Biogen says new brain infection linked to Tysabri

NEW YORK (Reuters) - Biogen Idec Inc said on Monday it notified regulators of a new case of a potentially deadly brain disease in a patient being treated with its Tysabri multiple sclerosis drug, the fourth such case reported globally this year.

The latest case of the brain infection, known as progressive multifocal leukoencephalopathy (PML), was seen in a European patient that had been taking Tysabri as a stand-alone treatment for 26 months, Biogen said in a regulatory filing.

“The patient is under physician’s care,” company spokeswoman Shannon Altimari said, noting it was too soon to speculate on the prognosis for the patient.

Biogen shares were down 1.2 percent in morning trading, while the stock of its marketing partner, Elan Corp of Ireland, fell 3.7 percent on the New York Stock Exchange.

Shares of Biogen and Elan fell sharply after the drugmakers disclosed on October 29 that a case of PML had been seen in a U.S. patient. In July, the companies reported two cases had emerged in Europe.

This year’s four cases are the first to be announced since Tysabri was withdrawn from the market in 2005 after three earlier patients developed the brain infection.
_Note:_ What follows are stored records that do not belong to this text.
-- ==== Sys2Proof/Tests/Slice0.lean ====
section
/-! SUPPORT. The author's own tests: ill-formed commands refused, a state that meets each statement's hypotheses
(`test_<Name>_met`, boundary values among them), and small checks of single commands whose expected values are worked
from the spec's rules. -/

namespace Sys2Proof.Tests

open Sys2Proof Sys2Proof.Machine

/-! ## Small states -/

/-- The part out of reset with its start-up load complete and every record at its default. -/
def awake : State := { State.reset with held := false, setup := { State.reset.setup with starting := false } }

/-- The start-up load under way. -/
def loading : State := { State.reset with held := false }

def withParser (p : Parser) (s : State) : State := { s with link := { s.link with csLow := true, parser := p } }

def withTie (t : Tie) (s : State) : State := { s with link := { s.link with tie := t } }

/-- A command byte is expected. -/
def listening : State := withParser .command awake

/-- Every byte of a command but its last has arrived. -/
def asked (i : Instr) : State :=
  withParser (match wire i with
    | some (code, params) => awaiting code params
    | none => .idle) awake

/-- A response is being sent. -/
def answering (t : Tie) : State := withTie t (withParser .response awake)

def withAcq (a : Acq) (s : State) : State := { s with sweep := { s.sweep with acq := a } }

def withPhase (p : Phase) (s : State) : State := { s with setup := { s.setup with phase := p } }

def entryOf (f : FieldId) (v : Int) : Entry := { id := f, val := .int v }

/-- Object 0 is live. -/
def withObject (s : State) : State := modRec .object 0 (fun r => { r with live := true }) s

def withMeasurement (i : Nat) (s : State) : State := modRec .measurement i (fun r => { r with live := true }) s

/-- Cursor 0 is live. -/
def withCursor (s : State) : State := modRec .cursor 0 (fun r => { r with live := true }) s

/-- Host group 0 is HOLDING these entries. -/
def holding (es : List Entry) (s : State) : State := setGroup 0 { state := .holding, entries := es, reserved := 0 } s

/-- A launch queue of n changes that cannot apply yet. -/
def queued (n : Nat) (s : State) : State :=
  { s with store := { s.store with queue := List.replicate n { origin := .loose, entries := [], released := false } } }

/-- What an outcome's next state is asked. -/
def after (o : Out) (p : State → Bool) : Bool :=
  match o with
  | .next t => p t
  | _ => false

/-! ## Ill-formed commands are refused -/

theorem test_writeText_too_long : (Instr.writeText 0x5000 10 (List.replicate 256 65)).wellFormed = false := by
  decide +kernel
theorem test_writeText_longest : (Instr.writeText 0x5000 10 (List.replicate 255 65)).wellFormed = true := by
  decide +kernel
theorem test_unknownCommand_known : (Instr.unknownCommand 0x19).wellFormed = false := by decide
theorem test_unknownCommand_unknown : (Instr.unknownCommand 0x1A).wellFormed = true := by decide
theorem test_commandByte_without_parameters : (Instr.commandByte 0x00).wellFormed = false := by decide
theorem test_commandByte_unknown : (Instr.commandByte 0x1A).wellFormed = false := by decide
theorem test_commandByte_write : (Instr.commandByte 0x03).wellFormed = true := by decide

/-! ## The hypotheses of the statements are met: the link -/

theorem test_StepRunsFrontCommand_met :
    ({ awake with pending := [.nop, .run] } : State).pending = .nop :: [.run] ∧ awake.pending = [] := by decide

theorem test_SummaryFormedAtFall_met : awake.held = false ∧ awake.link.parser = .idle := by decide

/-- What is pending, and R185's defaults: ENABLE 7, ALERT_SET 262166. Of sources 1 (SUPPLY_LOW) and 0 (START_DONE) each drives
its own line. -/
theorem test_SummaryFormedAtFall_lines :
    (∀ n, (fun n => if n = 5 then awake.notices.fails ≠ 0 else awake.notices.flags.getLsbD n = true) n
      ↔ if n = 5 then awake.notices.fails ≠ 0 else awake.notices.flags.getLsbD n = true)
    ∧ (raise .supplyLow awake).alertAsserted = true ∧ (raise .supplyLow awake).attnAsserted = false
    ∧ (raise .startDone awake).attnAsserted = true ∧ (raise .startDone awake).alertAsserted = false
    ∧ (raise .laneLost awake).alertAsserted = false ∧ awake.get Fld.noEnable / 2 ^ 1 % 2 = 1
    ∧ awake.get Fld.noAlertSet / 2 ^ 1 % 2 = 1 ∧ awake.get Fld.noAlertSet / 2 ^ 0 % 2 = 0 :=
  ⟨fun _ => Iff.rfl, by decide⟩

theorem test_ParserCountsBytes_met :
    (listening.held = false ∧ listening.link.parser = .command ∧ paramCount 0x02 = some (3 + 1)
      ∧ paramCount 0x16 = some (0 + 1) ∧ paramCount 0x1A = none ∧ paramCount 0xFF = none)
    ∧ (withParser (.parameters 0x03 [0] 2) awake).link.parser = .parameters 0x03 [0] 2
    ∧ (asked (.writeText 0x5000 10 [])).link.parser = .parameters 0x04 [0x50, 0, 10] 1 ∧ ([0x50, 0, 10] : List Byte).length = 3
    ∧ (0x01 : Byte) ≠ 0 ∧ wire (.writeText 0x5000 10 []) = some (0x04, [0x50, 0, 10, 0])
    ∧ wire (.save 15 true) = some (0x14, [15]) ∧ wire (.save 15 false) = some (0x14, [15]) := by decide

/-- The bytes of a command, and a word that holds them. -/
theorem test_ParserCountsBytes_decode :
    (Instr.retire 0x3000).wellFormed = true ∧ wire (.retire 0x3000) = some (0x06, [0x30, 0x00])
    ∧ calLevel (.retire 0x3000) = false ∧ 8 ≤ 24 ∧ 0x003006 < 2 ^ 24
    ∧ (List.range ([0x30, 0x00].length + 1)).map (wordByte 0x003006) = 0x06 :: [0x30, 0x00]
    ∧ decodeCommand true [0x14, 15] = some (.save 15 true) ∧ paramCount (wordByte (0xFF % 2 ^ 8) 0) = none := by decide

/-- R189: command bytes and parameters written out; a text shorter than its length byte, a byte too many, no command. -/
theorem test_decode_bytes :
    decodeCommand false [0x03, 0x10, 0x00, 1, 0, 0, 0, 0, 0, 0, 0, 3] = some (.write 0x1000 1 3)
    ∧ decodeCommand false [0x04, 0x50, 0x00, 10, 2, 72, 105] = some (.writeText 0x5000 10 [72, 105])
    ∧ decodeCommand false [0x04, 0x50, 0x00, 10, 2, 72] = none
    ∧ decodeCommand false [0x10, 3, 0x03, 0xE7, 0, 1] = some (.columns 3 999 1)
    ∧ decodeCommand false [0x13, 0x04, 0x00, 0x20, 0xFF] = some (.noticeClear 0x040020 0xFF)
    ∧ decodeCommand false [0x0B] = some .run ∧ decodeCommand false [0x0B, 0] = none
    ∧ decodeCommand false [0x1A] = none := by decide

theorem test_decodeTableWord :
    decodeTableWord 8 0x0B = some .run ∧ decodeTableWord 24 0x003006 = some (.retire 0x3000)
    ∧ decodeTableWord 8 0x16 = some (.recallSetup 0) ∧ decodeTableWord 8 0x1A = none ∧ decodeTableWord 7 0x0B = none := by
  decide

theorem test_withFetchWord : (State.reset.withFetchWord 8 0x0B).pending = [.run] := by decide

theorem test_ReportsAnswer_met :
    listening.hears .nop = true ∧ listening.hears .identify = true ∧ listening.hears .setupStatus = true
    ∧ (withParser .command loading).hears .identify = true ∧ loading.setup.starting = true
    ∧ listening.setup.starting = false := by decide

theorem test_NoticesReadAndCleared_met :
    listening.hears .noticeRead = true ∧ (asked (.noticeClear 0x20 0xFF)).takes (.noticeClear 0x20 0xFF) = true := by decide

theorem test_ResetCommandTakenAtRise_met :
    listening.takes .reset = true ∧ (answering .reset).held = false ∧ (answering .reset).link.parser = .response
    ∧ (answering .reset).link.tie = .reset ∧ (withParser .spent (answering .reset)).link.parser = .spent := by decide

theorem test_FrameEnds_met :
    (answering .none).held = false ∧ (answering .none).link.parser = .response ∧ (answering .none).link.tie = .none
    ∧ (answering (.columns 3)).link.tie = .columns 3
    ∧ (answering (.panel (panelSnap awake.panel))).link.tie = .panel (panelSnap awake.panel)
    ∧ listening.link.parser = .command ∧ (asked (.retire 0x3000)).link.parser = .parameters 0x06 [0x30] 1
    ∧ (withParser .spent awake).link.parser = .spent ∧ (withParser .spent awake).link.tie = .none
    ∧ awake.link.csLow = false ∧ listening.link.csLow = true := by decide

theorem test_StartingRefusesCommands_met :
    (withParser .command loading).hears .run = true ∧ (withParser .command loading).setup.starting = true
    ∧ allowedStarting .run = false := by decide

/-- FORCE in STOPPED is refused. -/
theorem test_RefusalChangesNothing_met :
    wire .force ≠ none ∧ listening.link.parser ≠ .response
    ∧ exec .force listening = .next (listening.answer .wrongState [] .none)
    ∧ (listening.answer .wrongState [] .none).link.parser = .response
    ∧ (listening.answer .wrongState [] .none).link.response = statusCode .wrongState :: [] := by
  refine ⟨by decide, by decide, rfl, rfl, rfl⟩

theorem test_HeldPartIgnores_met : State.reset.held = true ∧ reachesReset .run = false := by decide

/-! ## Reset and start-up -/

theorem test_ResetsRestoreEverything_met :
    ((Instr.resetN = .powerOn ∧ Cause.pin = .power) ∨ (Instr.resetN = .resetN ∧ Cause.pin = .pin)
      ∨ (Instr.resetN = .supplyReset ∧ Cause.pin = .supply)) ∧ awake.setup.phase.writesFlash = false := by decide

/-- Operations in ERASING, PROGRAMMING and SEALING; an ERASED slot and one whose first entry place is programmed. -/
theorem test_resetLeaves_met :
    (withPhase .voidMark awake).flashKept = true ∧ (withPhase .wipe awake).flashKept = true
    ∧ (withPhase .wipe awake).setup.flash.read (slotBase 0) ≠ sealed
    ∧ isBlank ((withPhase .wipe awake).setup.flash.bytes (placeBase 0 1) 11) = true
    ∧ isBlank ((withPhase .program awake).setup.flash.bytes (slotBase 0) 16) = true
    ∧ (setFlash [(placeBase 0 1, 0x08)] (withPhase .sealHeader awake)).flashKept = true
    ∧ isBlank ((setFlash [(placeBase 0 1, 0x08)] (withPhase .sealHeader awake)).setup.flash.bytes (placeBase 0 1) 11) = false
    ∧ (setFlash [(placeBase 0 1, 0x08)] (withPhase .sealHeader awake)).setup.flash.read (slotBase 0) = blankByte := by decide

theorem test_ReleaseStartsLoad_met : 950000 ≤ 950000 ∧ 950000 ≤ 1100000 := by decide

theorem test_StartupCompletionRuns_met :
    loading.held = false ∧ loading.setup.starting = true ∧ loading.setup.phase = .idle ∧ loading.sweep.acq = .stopped
    ∧ loading.sweep.settle = none ∧ 0 < loading.get Fld.tbTrigColumn
    ∧ (setVal Fld.tbTrigColumn 0 loading).get Fld.tbTrigColumn = 0
    ∧ ({ loading with sweep := { loading.sweep with settle := some 10000 } } : State).sweep.settle ≠ none := by decide

theorem test_SupplyMonitorMoves_met :
    awake.held = false ∧ awake.setup.supplyLow = false ∧ awake.setup.phase.writesFlash = false
    ∧ (withPhase .wipe awake).setup.phase.writesFlash = true := by decide

/-! ## The record store -/

/-- A readable field; READ of a text; no record, a kind of none, no field; and each refusal of a WRITE. -/
theorem test_ReadAnswersValue_met :
    (asked (.read 0x1000 0 0)).takes (.read 0x1000 0 0) = true
    ∧ (asked (.read 0x1000 0 0)).fieldAt 0x1000 0 = .ok (Fld.tbScale, ⟨"SCALE", .restart, .numeric 0 24, 9⟩)
    ∧ ¬ (Fld.tbScale.kind = .object ∧ Fld.tbScale.num = 10)
    ∧ (withObject (asked (.read 0x5000 10 1))).takes (.read 0x5000 10 1) = true
    ∧ (withObject (asked (.read 0x5000 10 1))).fieldAt 0x5000 10 = .ok (Fld.obText 0, ⟨"TEXT", .view, .text, 0⟩)
    ∧ kindOf ((0x3000 : BitVec 16).toNat / 4096) = some .cursor ∧ awake.isLive .cursor 0 = false
    ∧ kindOf ((0xC000 : BitVec 16).toNat / 4096) = none
    ∧ kindOf ((0x1000 : BitVec 16).toNat / 4096) = some .timebase ∧ specAt .timebase 9 = none
    ∧ (asked (.write 0x1000 5 0)).takes (.write 0x1000 5 0) = true
    ∧ (asked (.write 0x1000 5 0)).fieldAt 0x1000 5 = .ok (Fld.tbState, ⟨"STATE", .result, .enum 6, 0⟩)
    ∧ awake.fieldAt 0x1000 1 = .ok (Fld.tbMode, ⟨"MODE", .restart, .enum 4, 0⟩) ∧ 4 ≤ (4 : BitVec 64).toInt
    ∧ awake.fieldAt 0x0000 0 = .ok (Fld.chDisplay 0, ⟨"DISPLAY", .view, .onOff, 0⟩)
    ∧ (withMeasurement 0 awake).fieldAt 0x4000 3 = .ok (Fld.meGateA 0, ⟨"GATE_A", .sweep, .cursorRef, noRef⟩)
    ∧ (0x3000 : BitVec 64).toInt ≠ -1 ∧ awake.refersTo [.cursor] (0x3000 : BitVec 64).toInt = none
    ∧ (withObject awake).fieldAt 0x5000 11 = .ok (Fld.obBind 0, ⟨"BIND", .view, .bindRef, noRef⟩)
    ∧ awake.refersTo [.measurement, .cursor] (0x4000 : BitVec 64).toInt = none
    ∧ (withMeasurement 0 awake).fieldAt 0x4000 2 = .ok (Fld.meGate 0, ⟨"GATE", .sweep, .enum 2, 0⟩)
    ∧ (withMeasurement 0 awake).gatesLive (-1) (-1) = false := by decide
Asked why no cases were seen in 2006 or 2007, Biogen spokeswoman Naomi Aoki on Monday said, “The drug had been taken off the market for a little over a year, and returned in July 2006.”

She said Biogen and Elan believe the superior effectiveness of Tysabri in preventing relapses of multiple sclerosis symptoms justifies its use, despite the relatively low risk of

PML.

Aoki said about 35,000 patients worldwide are taking Tysabri, and that the drug in clinical trials was able to produce a 68 percent reduction in relapses.

Rival drugs, by contrast, are able to reduce relapses by only about a third, she said.